The initial results of our custom voice were already quite good. As seen on the NannyML drift detection plots, some synthetic voices did not even give drift. However, our voice remains still far from perfect. As mentioned above, we still hear some mispronunciations, certainly loanwords adopted from a foreign language, but also certain phoneme combinations and abbreviations are not always pronounced correctly.

As a consequence, we believe we could further improve on our results by training on more high-quality audio data and also ensuring that the data contains the most important phoneme combinations. It should also cover the common words and phrases most likely to be used in your specific use case, such as domain-specific words or acronyms. For instance, if your use case is about generating speech for political texts, then it would be beneficial to fine-tune on more politically-oriented data.

Moreover, since there might be discrepancies between the recorded speech and the associated transcripts due to human errors, a speech-to-text model could be run first to detect these errors and raise the quality of the transcripts.

Thirdly, more thorough experimentation with different model architectures and hyperparameter tuning could boost the results. Since TTS models are continuously being improved upon and more complex models and techniques are being developed, synthesized audio quality will in the future progress even further.

Finally, leveraging advanced post processing techniques such as pitch shifting, formant shifting, adding a small amount of background noise or correcting the duration of the generated speech might ameliorate the synthesized voices as well.

Conclusion

Text-to-speech has many applications that are becoming increasingly more important in today’s society. Despite the growing importance of TTS, the majority of research still focuses on the English language, leading to the development of many pretrained English TTS models. However, since Flemish Dutch is an important language in Belgium and since this language is less prevalent than for instance English, we see fewer openly available pretrained models in this language. This led us to training a Flemish TTS model on our own audio recordings using the Tacotron2 model. Additionally, to quantify synthesized speech quality, we generated vector embeddings for the original train audios to capture voice characteristics and used NannyML to profile this training set. Finally drift detection was run on the synthesized voice embeddings from all experiments.

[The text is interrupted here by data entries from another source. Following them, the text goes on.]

/-- NOP. -/
def execNop (st : StackId) (en : Fin 8) (s : State) : Result := .next (issued s st en none)
/-- LDS. -/
def execLds (st : StackId) (en : Fin 8) (d : Fin 32) (stream : Fin 8) (cyc : Nat) (s : State) : Result :=
  .next (issued (loadStream (atCycle s cyc) (engineNo st en) d.val stream.val) st en none)
/-- STS. -/
def execSts (st : StackId) (en : Fin 8) (stream : Fin 8) (a : Fin 32) (s : State) : Result :=
  .next (issued (storeStream s (engineNo st en) stream.val a.val) st en none)
/-- MOV. -/
def execMov (st : StackId) (en : Fin 8) (d : Fin 32) (a : Fin 32) (s : State) : Result :=
  .next (issued (moveOp s (engineNo st en) d.val (fun e l => laneReg e l a.val)) st en none)
/-- ADD. -/
def execAdd (st : StackId) (en : Fin 8) (d : Fin 32) (a : Fin 32) (b : Fin 32) (res : Option ResidueErr) (s : State) : Result :=
  .next (issued (aluOp s (engineNo st en) d.val (fun e l => fAdd (laneVal e l a.val) (laneVal e l b.val))) st en res)
/-- SUB. -/
def execSub (st : StackId) (en : Fin 8) (d : Fin 32) (a : Fin 32) (b : Fin 32) (res : Option ResidueErr) (s : State) : Result :=
  .next (issued (aluOp s (engineNo st en) d.val (fun e l => fSub (laneVal e l a.val) (laneVal e l b.val))) st en res)
/-- MUL. -/
def execMul (st : StackId) (en : Fin 8) (d : Fin 32) (a : Fin 32) (b : Fin 32) (res : Option ResidueErr) (s : State) : Result :=
  .next (issued (aluOp s (engineNo st en) d.val (fun e l => fMul (laneVal e l a.val) (laneVal e l b.val))) st en res)
/-- FMA, one rounding. -/
def execFma (st : StackId) (en : Fin 8) (d : Fin 32) (a : Fin 32) (b : Fin 32) (c : Fin 32) (res : Option ResidueErr)
    (s : State) : Result :=
  .next (issued (aluOp s (engineNo st en) d.val
    (fun e l => fAdd (fMul (laneVal e l a.val) (laneVal e l b.val)) (laneVal e l c.val))) st en res)
/-- DIV. -/
def execDiv (st : StackId) (en : Fin 8) (d : Fin 32) (a : Fin 32) (b : Fin 32) (res : Option ResidueErr) (s : State) : Result :=
  .next (issued (aluOp s (engineNo st en) d.val (fun e l => fDiv (laneVal e l a.val) (laneVal e l b.val))) st en res)
/-- SQRT. -/
def execSqrt (st : StackId) (en : Fin 8) (d : Fin 32) (a : Fin 32) (s : State) : Result :=
  .next (issued (aluOp s (engineNo st en) d.val (fun e l => fSqrt fp32 .odd (laneVal e l a.val))) st en none)
/-- RSQRT. -/
def execRsqrt (st : StackId) (en : Fin 8) (d : Fin 32) (a : Fin 32) (s : State) : Result :=
  .next (issued (aluOp s (engineNo st en) d.val (fun e l => fRsqrt fp32 .odd (laneVal e l a.val))) st en none)
/-- EXP. -/
def execExp (st : StackId) (en : Fin 8) (d : Fin 32) (a : Fin 32) (s : State) : Result :=
  .next (issued (aluOp s (engineNo st en) d.val (fun e l => fExp fp32 .odd (laneVal e l a.val))) st en none)
/-- LN. -/
def execLn (st : StackId) (en : Fin 8) (d : Fin 32) (a : Fin 32) (s : State) : Result :=
  .next (issued (aluOp s (engineNo st en) d.val (fun e l => fLn fp32 .odd (laneVal e l a.val))) st en none)
/-- MAX. -/
def execMax (st : StackId) (en : Fin 8) (d : Fin 32) (a : Fin 32) (b : Fin 32) (s : State) : Result :=
  .next (issued (aluOp s (engineNo st en) d.val (fun e l => fMax (laneVal e l a.val) (laneVal e l b.val))) st en none)
/-- MIN. -/
def execMin (st : StackId) (en : Fin 8) (d : Fin 32) (a : Fin 32) (b : Fin 32) (s : State) : Result :=
  .next (issued (aluOp s (engineNo st en) d.val (fun e l => fMin (laneVal e l a.val) (laneVal e l b.val))) st en none)
/-- ABS. -/
def execAbs (st : StackId) (en : Fin 8) (d : Fin 32) (a : Fin 32) (s : State) : Result :=
  .next (issued (aluOp s (engineNo st en) d.val (fun e l => fAbs (laneVal e l a.val))) st en none)
/-- SEL: a NaN c selects a. -/
def execSel (st : StackId) (en : Fin 8) (d : Fin 32) (a : Fin 32) (b : Fin 32) (c : Fin 32) (s : State) : Result :=
  .next (issued (moveOp s (engineNo st en) d.val
    (fun e l => if (laneVal e l c.val).isZero then laneReg e l b.val else laneReg e l a.val)) st en none)
/-- CMPLT. -/
def execCmplt (st : StackId) (en : Fin 8) (d : Fin 32) (a : Fin 32) (b : Fin 32) (s : State) : Result :=
  .next (issued (aluOp s (engineNo st en) d.val
    (fun e l => if fLt (laneVal e l a.val) (laneVal e l b.val) then .one else .zero)) st en none)
/-- RED. -/
def execRed (st : StackId) (en : Fin 8) (slot : Fin 4) (a : Fin 32) (s : State) : Result :=
  .next (issued (addRed s (engineNo st en) slot.val a.val) st en none)

end Sys2Proof.Machine
end

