-- ==== Sys2Proof/Machine/Aom.lean ====
section
/-!
DEFINITION. Sys2Proof/Machine/Aom.lean: the always-on monitor: the filter instructions and programs, their actions, the power down,
and the samples behind the SMBus pages (R459, R460, R492, R493, R527, R528, R537, R538).
-/
namespace Sys2Proof.Machine
open Sys2Proof

/-! ### Filters (R492) -/

/-- Building a filter word. -/
def filterWord (slot action level : Nat) (bySource : Bool) (dies event hold : Nat) (consts program : List Nat) : BitVec 1024 :=
  BitVec.ofNat 1024 (slot + action * 2 ^ 8 + level * 2 ^ 11 + bitNat bySource * 2 ^ 15 + dies * 2 ^ 16 + (program.length - 1) * 2 ^ 20 +
    event * 2 ^ 32 + hold * 2 ^ 48 + (consts.zipIdx.foldl (fun a x => a + x.1 * 2 ^ (64 + 32 * x.2)) 0) +
    program.zipIdx.foldl (fun a x => a + x.1 * 2 ^ (512 + 32 * x.2)) 0)
/-- An instruction word. -/
def aomWord (op arg : Nat) : Nat := op * 2 ^ 28 + arg * 2 ^ 16
def ftAction (w : BitVec 1024) : Nat := bitsOf w 10 8
def ftLevel (w : BitVec 1024) : Nat := bitsOf w 14 11
def ftBySource (w : BitVec 1024) : Bool := bitOf w 15
def ftDies (w : BitVec 1024) : Nat := bitsOf w 19 16
def ftCount (w : BitVec 1024) : Nat := bitsOf w 23 20 + 1
def ftEvent (w : BitVec 1024) : Nat := bitsOf w 47 32
def ftHold (w : BitVec 1024) : Nat := bitsOf w 63 48
def ftConst (w : BitVec 1024) (k : Nat) : Word := BitVec.ofNat 32 (bitsOf w (95 + 32 * k) (64 + 32 * k))
/-- Instruction k: its op and operand. -/
def ftInstr (w : BitVec 1024) (k : Nat) : Nat × Nat :=
  let x := bitsOf w (543 + 32 * k) (512 + 32 * k)
  (x / 2 ^ 28, x / 2 ^ 16 % 4096)
/-- The default filters 1 to 8 (R460). Filter 8 reports; what its event means is R140's. -/
def defaultFilters : List (Nat × BitVec 1024) :=
  [ (1, filterWord 1 3 0 false 0 0x0611 0 [0x42D20000] [aomWord 1 512, aomWord 4 0, aomWord 7 3]),
    (2, filterWord 2 4 0 false 0 0x0612 0 [0x42DC0000] [aomWord 1 512, aomWord 4 0, aomWord 7 3]),
    (3, filterWord 3 2 8 true 0 0x0610 1000 [0x42BE0000] [aomWord 1 513, aomWord 4 0, aomWord 7 10]),
    (4, filterWord 4 3 0 false 0 0x0611 0 [0x44DAC000] [aomWord 1 280, aomWord 2 100, aomWord 4 0]),
    (5, filterWord 5 4 0 false 0 0x0613 0 [0x3F19999A, 0x3F59999A] [aomWord 1 514, aomWord 6 0, aomWord 7 10]),
    (6, filterWord 6 3 0 false 0 0x0613 0 [0x40180000, 0x40280000] [aomWord 1 276, aomWord 6 0, aomWord 7 10]),
    (7, filterWord 7 1 0 false 0 0x0614 0 [0x3F933333] [aomWord 1 280, aomWord 2 100, aomWord 3 0, aomWord 4 0]),
    (8, filterWord 8 1 0 false 0 0x0222 0 [0x44FA0000] [aomWord 1 336, aomWord 4 0]) ]
/-- A filter slot's word. -/
def filterAt (s : State) (slot : Nat) : BitVec 1024 := tget 0 s.aom.slots slot
/-- What a filter keeps. -/
def filterState (s : State) (slot : Nat) : FilterState := tget FilterState.fresh s.aom.filters slot
/-- Changing what a filter keeps. -/
def modFilter (s : State) (slot : Nat) (f : FilterState → FilterState) : State :=
  { s with aom.filters := tmod FilterState.fresh s.aom.filters slot f }

/-! ### Inputs (R493) -/

/-- Whether the rail behind an input is up: core rails 272 to 275 and the programming rail 276. -/
def railUp (s : State) (i : Nat) : Bool :=
  match i with
  | 272 => s.pin.goods.contains .core0
  | 273 => s.pin.goods.contains .core1
  | 274 => s.pin.goods.contains .core2
  | 275 => s.pin.goods.contains .core3
  | 276 => s.pin.goods.contains .prog
  | _ => true
/-- An input's value: sensors as sampled, link widths and the heartbeat's age as they stand. -/
def aomInput (s : State) (i : Nat) : Rat :=
  if 288 ≤ i ∧ i < 336 then (((linkOf s (i - 288)).width : Int) : Rat)
  else if i = 336 then ((s.pin.heartbeatAge : Int) : Rat)
  else tget 0 s.aom.inputs i
/-- Whether an input index exists. -/
def inputExists (i : Nat) : Bool :=
  decide (i < 266) || (decide (272 ≤ i) && decide (i ≤ 276)) || i == 280 || (decide (288 ≤ i) && decide (i ≤ 336))
/-- The inputs that an operand of LD names: one, or a set; rails only while they are up. -/
def ldInputs (s : State) (i : Nat) : List Nat :=
  let all := match i with
    | 512 => List.range 256
    | 513 => (List.range 8).map (· + 256)
    | 514 => (List.range 4).map (· + 272)
    | 515 => (List.range 48).map (· + 288)
    | _ => if inputExists i then [i] else []
  all.filter (railUp s)
/-- The input of a list with the least value, and the one with the greatest; the lower index where two are equal. -/
def extremes (s : State) (is : List Nat) (i0 : Nat) : Nat × Nat :=
  is.foldl (fun a i => (if aomInput s i < aomInput s a.1 then i else a.1, if aomInput s a.2 < aomInput s i then i else a.2)) (i0, i0)

/-! ### Instructions (R493) -/

/-- The instruction count moves on. -/
def aomNext (s : State) : State := { s with aom.pc := s.aom.pc + 1 }
/-- LD. -/
def aomLd (s : State) (i : Nat) : State :=
  match ldInputs s i with
  | [] => aomNext s
  | i0 :: is =>
    let x := extremes s is i0
    aomNext { s with aom.lo := aomInput s x.1, aom.hi := aomInput s x.2, aom.loFrom := x.1, aom.hiFrom := x.2 }
/-- The mean of rationals. -/
def meanOf (xs : List Rat) : Rat := if xs.isEmpty then 0 else xs.foldl (· + ·) 0 / ((xs.length : Int) : Rat)
/-- MEAN: over the last n samples, or as many as there have been. -/
def aomMean (s : State) (n : Nat) : State :=
  let xs := ((s.aom.lo, s.aom.hi) :: (filterState s s.aom.cur).samples).take 1024
  let s := modFilter s s.aom.cur (fun f => { f with samples := xs })
  aomNext { s with aom.lo := meanOf ((xs.take n).map Prod.fst), aom.hi := meanOf ((xs.take n).map Prod.snd) }
/-- SCALE. -/
def aomScale (s : State) : State :=
  let cap : Rat := ((setting s 0x00060101 : Int) : Rat)
  aomNext { s with aom.lo := s.aom.lo / cap, aom.hi := s.aom.hi / cap }
/-- Constant k of the filter that runs. -/
def aomConst (s : State) (k : Nat) : FVal := ofF32 (ftConst (filterAt s s.aom.cur) k)
/-- Whether a value is above, or below, a constant. -/
def aboveConst (x : Rat) (c : FVal) : Bool := match c with
  | .fin y => decide (y < x)
  | .inf neg => neg
  | .nan => false
def belowConst (x : Rat) (c : FVal) : Bool := match c with
  | .fin y => decide (x < y)
  | .inf neg => !neg
  | .nan => false
/-- GT. There are constants 0 to 3. -/
def aomGt (s : State) (k : Nat) : State :=
  if 4 ≤ k then aomNext s
  else aomNext { s with aom.cond := aboveConst s.aom.hi (aomConst s k), aom.decider := s.aom.hiFrom }
/-- LT. -/
def aomLt (s : State) (k : Nat) : State :=
  if 4 ≤ k then aomNext s
  else aomNext { s with aom.cond := belowConst s.aom.lo (aomConst s k), aom.decider := s.aom.loFrom }
/-- OUTSIDE. -/
def aomOutside (s : State) (k : Nat) : State :=
  if 3 ≤ k then aomNext s
  else
    let low := belowConst s.aom.lo (aomConst s k)
    aomNext { s with aom.cond := low || aboveConst s.aom.hi (aomConst s (k + 1)),
                     aom.decider := if low then s.aom.loFrom else s.aom.hiFrom }
/-- RUN: the condition has held here in each of the last n samples. -/
def aomRun (s : State) (n : Nat) : State :=
  let k := if s.aom.cond then tget 0 (filterState s s.aom.cur).runs s.aom.pc + 1 else 0
  let s' := modFilter s s.aom.cur (fun f => { f with runs := tset 0 f.runs s.aom.pc k })
  aomNext { s' with aom.cond := decide (0 < k) && decide (n ≤ k) }
/-- AND. -/
def aomAndSaved (s : State) : State := aomNext { s with aom.cond := s.aom.cond && (filterState s s.aom.cur).saved }
/-- OR. -/
def aomOrSaved (s : State) : State := aomNext { s with aom.cond := s.aom.cond || (filterState s s.aom.cur).saved }
/-- SAVE. -/
def aomSave (s : State) : State := aomNext (modFilter s s.aom.cur (fun f => { f with saved := s.aom.cond }))
/-- LD (R493). -/
def execLd (i : Fin 4096) (s : State) : Result := .next (aomLd s i.val)
/-- MEAN (R493). -/
def execMean (n : Fin 4096) (s : State) : Result := .next (aomMean s n.val)
/-- SCALE (R493). -/
def execScale (s : State) : Result := .next (aomScale s)
/-- GT (R493). -/
def execGt (k : Fin 4096) (s : State) : Result := .next (aomGt s k.val)
/-- LT (R493). -/
def execLt (k : Fin 4096) (s : State) : Result := .next (aomLt s k.val)
/-- OUTSIDE (R493). -/
def execOutside (k : Fin 4096) (s : State) : Result := .next (aomOutside s k.val)
/-- RUN (R493). -/
def execRun (n : Fin 4096) (s : State) : Result := .next (aomRun s n.val)
/-- AND (R493). -/
def execAomAnd (s : State) : Result := .next (aomAndSaved s)
/-- OR (R493). -/
def execAomOr (s : State) : Result := .next (aomOrSaved s)
/-- SAVE (R493). -/
def execSave (s : State) : Result := .next (aomSave s)
/-- An instruction of a program. -/
def aomInstr (s : State) (x : Nat × Nat) : State :=
  match x.1 with
  | 1 => aomLd s x.2
  | 2 => aomMean s x.2
  | 3 => aomScale s
  | 4 => aomGt s x.2
  | 5 => aomLt s x.2
  | 6 => aomOutside s x.2
  | 7 => aomRun s x.2
  | 8 => aomAndSaved s
  | 9 => aomOrSaved s
  | 10 => aomSave s
  | _ => aomNext s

Initial results already showed great potential, but there is still room for improvement. Despite this, we do believe that this is already a good first step to create a custom Flemish voice and it opens up many opportunities to further advance the generated audio quality by for instance increasing the dataset size and diversity, fine-tuning on domain-specific data and experimenting with different new architectures and techniques.